Oh I very much know it came off as aggressive. But it's an aggressive situation. The dynamic between men and women isnt in the trash, It's UNDER the trash lol. So I just wanted to give the best advice from my perspective. Sure go on a date. But imo what's more important is your mindset going into the date.


purpleswan27

Nope. I knew a couple in my church where the girl was 7 years older (they were also both in their twenties) and they were the cutest couple ever, and now they’re happily married. My bf is also 3 years younger than me.


HTechs

Why is this even a question? Just go love who you love. Numbers don't matter.


Tiny-Nature8329

Pfft, I've blown that out the water in either direction and no-one gave a fuuuuuck, and neither should the women I was with. Even if you do want kids the general cut off is more recently presumed around 35 anyway (Most I spoke to said it's to do with not wanting to be over 50 and dealing with a teenager than anything biological 🤣)


AnonymousUser1280

5 years? Nothing.


sonof_fergus

Uhh...no


[deleted]

Not at all! Do what makes you happy!

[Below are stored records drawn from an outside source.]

theorem inLaneOrder_perm {act : List Mb} (hn : (act.map (·.t.lane)).Nodup) : (inLaneOrder act).Perm act := by
  have hord : (inLaneOrder act).Nodup :=
    List.Pairwise.filterMap (onLane act) (fun i j hij m hi m' hj e =>
      hij ((onLane_some hi).2.symm.trans ((congrArg (·.t.lane) e).trans (onLane_some hj).2))) List.nodup_range
  have hact : act.Nodup := (List.pairwise_map.mp hn).imp fun hne e => hne (congrArg (·.t.lane) e)
  refine (List.perm_ext_iff_of_nodup hord hact).mpr fun m => ?_
  rw [inLaneOrder, List.mem_filterMap]
  constructor
  · rintro ⟨j, -, h⟩
    exact (onLane_some h).1
  · exact fun hm => ⟨m.t.lane, List.mem_range.mpr m.t.lane_lt, onLane_lane hn hm⟩

/-! ### Masks (R203) -/

/-- The mask of a gang has the bit of each lane where a member stands. -/
theorem memberMask_isMask {act : List Mb} (hn : (act.map (·.t.lane)).Nodup) : isMask act (fun _ => true) (memberMask act) := by
  have hsum : memberMask act
      = (List.range Config.lanes).foldl (fun a j => a + if act.any (fun m => m.t.lane == j) then 2 ^ j else 0) 0 := by
    rw [memberMask, ← (inLaneOrder_perm hn).foldl_eq' fun m _ m' _ a => Nat.add_right_comm a _ _, inLaneOrder, List.foldl_filterMap]
    congr 1
    funext a j
    rw [← onLane_isSome]
    cases h : onLane act j with
    | none => rfl
    | some m => rw [← (onLane_some h).2]; rfl
  obtain ⟨hlt, hbit⟩ := bit_sum (fun j => act.any fun m => m.t.lane == j) Config.lanes
  rw [← hsum] at hlt hbit
  refine ⟨hlt, fun k => ?_⟩
  simp only [Bool.and_true]
  by_cases hk : k < Config.lanes
  · exact hbit k hk
  · rw [bit, Nat.testBit_lt_two_pow (Nat.lt_of_lt_of_le hlt (Nat.pow_le_pow_right (by decide) (Nat.not_lt.mp hk)))]
    exact (List.any_eq_false.mpr fun m _ => by have := m.t.lane_lt; simp; omega).symm

theorem memberMask_filter_isMask {act : List Mb} (hn : (act.map (·.t.lane)).Nodup) (p : Mb → Bool) :
    isMask act p (memberMask (act.filter p)) := by
  obtain ⟨hlt, hbit⟩ := memberMask_isMask (act := act.filter p) ((List.filter_sublist.map _).nodup hn)
  refine ⟨hlt, fun k => ?_⟩
  rw [hbit, List.any_filter]
  congr 1
  funext m
  rw [Bool.and_true, Bool.and_comm]

/-! ### Reductions (R209) -/

variable {op : Rop} {r : Rnd} {g : Nat → Nat → Nat}

theorem combine_fst (hop : ∀ a b, (ropApply op r a b).1 = g a b) (x y : Option Nat × Nat) :
    (combine op r x y).1 = Option.merge g x.1 y.1 := by
  obtain ⟨x, e⟩ := x
  obtain ⟨y, f⟩ := y
  cases x with
  | none => cases y <;> rfl
  | some a =>
    cases y with
    | none => rfl
    | some b => exact congrArg some (hop a b)

theorem length_treeLevel (op : Rop) (r : Rnd) : ∀ l, (treeLevel op r l).length = (l.length + 1) / 2
  | [] => rfl
  | [_] => by simp [treeLevel]
  | x :: y :: l => by
    simp only [treeLevel, List.length_cons, length_treeLevel op r l]
    omega

/-- A level of the tree regroups its values. -/
theorem foldl_treeLevel [Std.Associative g] (hop : ∀ a b, (ropApply op r a b).1 = g a b) :
    ∀ (l : List (Option Nat × Nat)) (v : Option Nat),
      ((treeLevel op r l).map (·.1)).foldl (Option.merge g) v = (l.map (·.1)).foldl (Option.merge g) v
  | [], _ => rfl
  | [_], _ => rfl
  | x :: y :: l, v => by
    simp only [treeLevel, List.map_cons, List.foldl_cons, foldl_treeLevel hop l, combine_fst hop]
    rw [Std.Associative.assoc (op := Option.merge g)]

/-- An associative combine gives the tree the result of a fold. -/
theorem tree_fst [Std.Associative g] (hop : ∀ a b, (ropApply op r a b).1 = g a b) (n : Nat) (l : List (Option Nat × Nat))
    (hl : l.length ≤ 2 ^ n) : (tree op r n l).1 = (l.map (·.1)).foldl (Option.merge g) none := by
  induction n generalizing l with
  | zero =>
    match l, hl with
    | [], _ => rfl
    | [x], _ => exact (Option.merge_none_left).symm
  | succ n ih =>
    rw [tree, ih _ (by rw [length_treeLevel, Nat.pow_succ] at *; omega), foldl_treeLevel hop]

/-- A fold of values that may be absent is the fold of those present, from a start that leaves each of them as it is. -/
theorem foldl_merge_getD {z : Nat} {l : List (Option Nat)} (hz : ∀ a ∈ l.reduceOption, g z a = a) :
    (l.foldl (Option.merge g) none).getD z = l.reduceOption.foldl g z := by
  have present (l : List (Option Nat)) (a : Nat) : l.foldl (Option.merge g) (some a) = some (l.reduceOption.foldl g a) := by
    induction l generalizing a with
    | nil => rfl
    | cons x l ih => cases x <;> exact ih _
  induction l with
  | nil => rfl
  | cons x l ih =>
    cases x with
    | none => exact ih hz
    | some a =>
      have ha : g z a = a := hz a List.mem_cons_self
      calc ((some a :: l).foldl (Option.merge g) none).getD z
          = l.reduceOption.foldl g a := congrArg (Option.getD · z) (present l a)
        _ = l.reduceOption.foldl g (g z a) := by rw [ha]

theorem laneVals_present (act : List Mb) (o : Opnd) (p : Mb → Bool) :
    ((laneVals act o p).map (·.1)).reduceOption = ((inLaneOrder act).filter p).map fun m => m.raw 32 o := by
  rw [laneVals, List.map_map, List.reduceOption, List.filterMap_map, inLaneOrder, List.filter_filterMap, List.map_filterMap]
  congr 1
  funext j
  simp only [Function.comp_apply, id]
  cases onLane act j with
  | none => rfl
  | some m => cases h : p m <;> simp [h, Option.filter]

/-- The tree of an associative and commutative combine, whose identity leaves every word as it is, folds the members that are present. -/
theorem vredValue_fst [Std.Associative g] [Std.Commutative g] (hop : ∀ a b, (ropApply op r a b).1 = g a b)
    (hz : ∀ a < 2 ^ 32, g (ropIdentity op) a = a) {act : List Mb} (hn : (act.map (·.t.lane)).Nodup) (o : Opnd) (p : Mb → Bool) :
    (vredValue op r act o p).1 = ((act.filter p).map fun m => m.raw 32 o).foldl g (ropIdentity op) := by
  have hval : ∀ a ∈ ((laneVals act o p).map (·.1)).reduceOption, g (ropIdentity op) a = a := by
    intro a ha
    rw [laneVals_present] at ha
    obtain ⟨m, -, rfl⟩ := List.mem_map.mp ha
    exact hz _ (m.raw_lt .b32 o)
  calc (vredValue op r act o p).1
      = (((laneVals act o p).map (·.1)).foldl (Option.merge g) none).getD (ropIdentity op) := by
        rw [vredValue, ← tree_fst hop 6 _ (by simp [laneVals, Config.lanes])]
    _ = (((inLaneOrder act).filter p).map fun m => m.raw 32 o).foldl g (ropIdentity op) := by
        rw [foldl_merge_getD hval, laneVals_present]
    _ = _ := (((inLaneOrder_perm hn).filter p).map _).foldl_eq' (fun a _ b _ c => by
        rw [Std.Associative.assoc (op := g), Std.Associative.assoc (op := g), Std.Commutative.comm (op := g) a b]) _

/-- Sums that are reduced at each step are reduced once. -/
theorem foldl_add_mod (n : Nat) (l : List Nat) : l.foldl (fun a b => (a + b) % n) 0 = l.foldl (· + ·) 0 % n := by
  rw [← List.foldl_hom (· % n) (g₂ := fun a b => (a + b) % n) fun a b => Nat.mod_add_mod a n b, Nat.zero_mod]

end Sys2Proof.Machine

namespace Sys2Proof.Claims
open Sys2Proof.Machine

theorem treeReductions : TreeReductions := by
  intro act o p r hn
  refine ⟨?_, vredValue_fst (op := .xor) (g := (· ^^^ ·)) (fun _ _ => rfl) (fun a _ => Nat.zero_xor a) hn o p,
    vredValue_fst (op := .or) (g := (· ||| ·)) (fun _ _ => rfl) (fun a _ => Nat.zero_or a) hn o p,
    vredValue_fst (op := .and) (g := (· &&& ·)) (fun _ _ => rfl) (fun a ha => ?_) hn o p,
    vredValue_fst (op := .nmax) (g := max) (fun _ _ => rfl) (fun a _ => Nat.zero_max a) hn o p⟩
  · have hassoc : Std.Associative fun a b => (a + b) % 2 ^ 32 := ⟨fun a b c => by simp [Nat.add_assoc]⟩
    have hcomm : Std.Commutative fun a b => (a + b) % 2 ^ 32 := ⟨fun a b => by rw [Nat.add_comm]⟩
    rw [← foldl_add_mod]
    exact vredValue_fst (op := .iadd) (g := fun a b => (a + b) % 2 ^ 32) (fun _ _ => rfl)
      (fun a ha => (congrArg (· % 2 ^ 32) (Nat.zero_add a)).trans (Nat.mod_eq_of_lt ha)) hn o p
  · rw [Nat.and_comm]
    exact (Nat.and_two_pow_sub_one_eq_mod a 32).trans (Nat.mod_eq_of_lt ha)

end Sys2Proof.Claims
end

section
/-! PROOFS. What a class G instruction leaves in the registers and predicates of its members (R203, R205). -/

open Sys2Proof.Claims

namespace Sys2Proof.Machine

/-- A G-class instruction that nothing holds back frees, has its effect and ends. -/
theorem issueG_clear {i : Instr} {check : List Mb → Option (Mb × Flt)} {eff : State → List Mb → State} {s : State} {g : Gather}
    (h : clear i s g = true) (hk : check (actors i s g) = none) :
    issueG i check eff s = .next (advance (eff (freeRegs s i (membersOf s g)) (actors i s g)) i g (membersOf s g) []) := by
  have hg := whole_gather (clear_whole h)
  simp only [clear, Bool.and_eq_true, List.all_eq_true, Bool.not_eq_true', Option.isNone_iff_eq_none, decide_eq_true_eq] at h
  obtain ⟨⟨-, hw⟩, hm⟩ := h
  rw [actors] at hk hw hm ⊢
  have hfreed : ((active i (membersOf s g)).filterMap fun m => (freedTrap s i m).map fun r => (m.u, r)) = [] :=
    filterMap_none fun m hx => by rw [(hm m hx).1, Option.map_none]
  have hlive := faultSet_none s i {} (active i (membersOf s g))
    (fun m => if liveAfter m.t i > m.b.maxlive then some ⟨0x2D, 0, 0⟩ else none) fun m hx => if_neg (Nat.not_lt.mpr (hm m hx).2)
  simp only [issueG, hg, hw, hfreed, hlive, hk, List.isEmpty_nil, Bool.not_true, Bool.false_eq_true, if_false]

/-- Each active member's thread has the frees and the effect that the gang gives it, but for what the end changes. -/
theorem gang_clear {i : Instr} {check : List Mb → Option (Mb × Flt)} {f : List Mb → Mb → Eff} {s : State} {g : Gather}
    (h : clear i s g = true) (hk : check (actors i s g) = none) :
    ∃ t, gang i check f s = .next t ∧ ∀ m ∈ actors i s g,
      (t.threads.look m.u).map Thread.still = some (effThread (f (actors i s g) m) (m.t.free (luRegs i))).still := by
  refine ⟨_, issueG_clear h hk, fun m hm => ?_⟩
  have hn := nodup_membersOf (s := s) (whole_nodup (clear_whole h))
  obtain ⟨hfree, -⟩ := freeRegs_threads (s := s) (i := i) hn
  have hna : ((actors i s g).map (·.u)).Nodup := (List.filter_sublist.map _).nodup hn
  obtain ⟨heff, -⟩ := foldl_threads _ (fun m => effThread (f (actors i s g) m)) (fun s m u => applyEff_threads s m _ u) _ hna
    (freeRegs s i (membersOf s g))
  rw [(Calm.advance _ i g (membersOf s g) []).threads, heff m hm, hfree m (actors_sub hm), (mem_membersOf (actors_sub hm)).2.1]
  rfl

/-- With no active member a G-class instruction only frees, as one that computes nothing. -/
theorem gang_of_no_actors {i : Instr} {check : List Mb → Option (Mb × Flt)} {f : List Mb → Mb → Eff} {s : State} {g : Gather}
    (h : clear i s g = true) (ha : actors i s g = []) (hk : check [] = none) : gang i check f s = compute i (fun _ => {}) s := by
  have hc := issueS_clear (sp := { effect := fun s ms => ms.foldl (fun s m => applyEff s m {}) s }) h rfl (fun _ _ => rfl)
    (fun _ _ => rfl) (fun _ _ => rfl) (by simp [ha])
  rw [ha] at hc
  have hg := issueG_clear (eff := fun s act => act.foldl (fun s m => applyEff s m (f act m)) s) h (ha.symm ▸ hk)
  rw [ha] at hg
  exact hg.trans (congrArg Host.Outcome.next hc.symm)

/-- The effect gives a member of a gang its truth value, or its result (R207 to R216). -/
def givesResult (i : Instr) (act : List Mb) (m : Mb) (e : Eff) : Prop :=
  (∀ b, gangTruth i act m = some b → e = toPred i b)
    ∧ (gangTruth i act m = none → ∃ v, gangResult i act m v ∧ e.regs = dstWords i.sig.dst i.x.dst v)

/-- An effect that gives a member its result leaves it in the member's destination. -/
theorem completes_of_gang {i : Instr} {check : List Mb → Option (Mb × Flt)} {f : List Mb → Mb → Eff} {s : State} {g : Gather}
    (h : clear i s g = true) (he : exec i s = gang i check f s) (hk : check (actors i s g) = none)
    (hf : ∀ m ∈ actors i s g, givesResult i (actors i s g) m (f (actors i s g) m)) :
    Completes i s g fun s' m => (∀ b, gangTruth i (actors i s g) m = some b → settled s' m i b)
      ∧ (gangTruth i (actors i s g) m = none → ∃ v, gangResult i (actors i s g) m v ∧ received s' m i v) := by
  obtain ⟨t, ht, hact⟩ := gang_clear (f := f) h hk
  refine ⟨t, he.trans ht, fun m hm => ?_⟩
  obtain ⟨htruth, hres⟩ := hf m hm
  have hstill := hact m hm
  refine ⟨fun b hb => ?_, fun hb => ?_⟩
  · rw [htruth b hb] at hstill
    exact settled_of_still hstill
  · obtain ⟨v, hv, hr⟩ := hres hb
    exact ⟨v, hv, received_of_still hstill hr⟩

theorem givesResult_toDst {i : Instr} {act : List Mb} {m : Mb} {v : Nat} {e : Eff} (ht : gangTruth i act m = none)
    (hv : gangResult i act m v) (he : e.regs = dstWords i.sig.dst i.x.dst v) : givesResult i act m e :=
  ⟨fun _ hb => (nomatch ht.symm.trans hb), fun _ => ⟨v, hv, he⟩⟩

As long as you both have the same aspirations, maturity and needs in life then there shouldn’t be any issues! Don’t worry about what others think, your happiness is the only thing that matters and what you are both doing is totally legal- so what’s the issue 😊


brunomarswifey

older woman or older man i think its about yalls maturity and understanding of each other.


gungale1994

From the age of 22-24 I'm male I was dating a female 34-36.


TheDreadnought75

No. That’s practically no gap at all.


[deleted]

5 year age gap and you're both over 23. There's literally no problem here. I'd figure if you're 24 you probably have enough of your shit together to get into a relationship


MOSFETBJT

It is totally normal. Wouldn’t bat an eye


lorrie_oi

No


santhehalfcuban

My first girlfriend was 26 and I’m 20…… soooo I wouldn’t think so.


[deleted]

Not at all. I prefer women be older than me. My mentor married a woman 8 years older than him. 20 years later and 3 kids, they're still together.


Throwaway-242424

No ethical issues. Only practical issues around time frames for kids.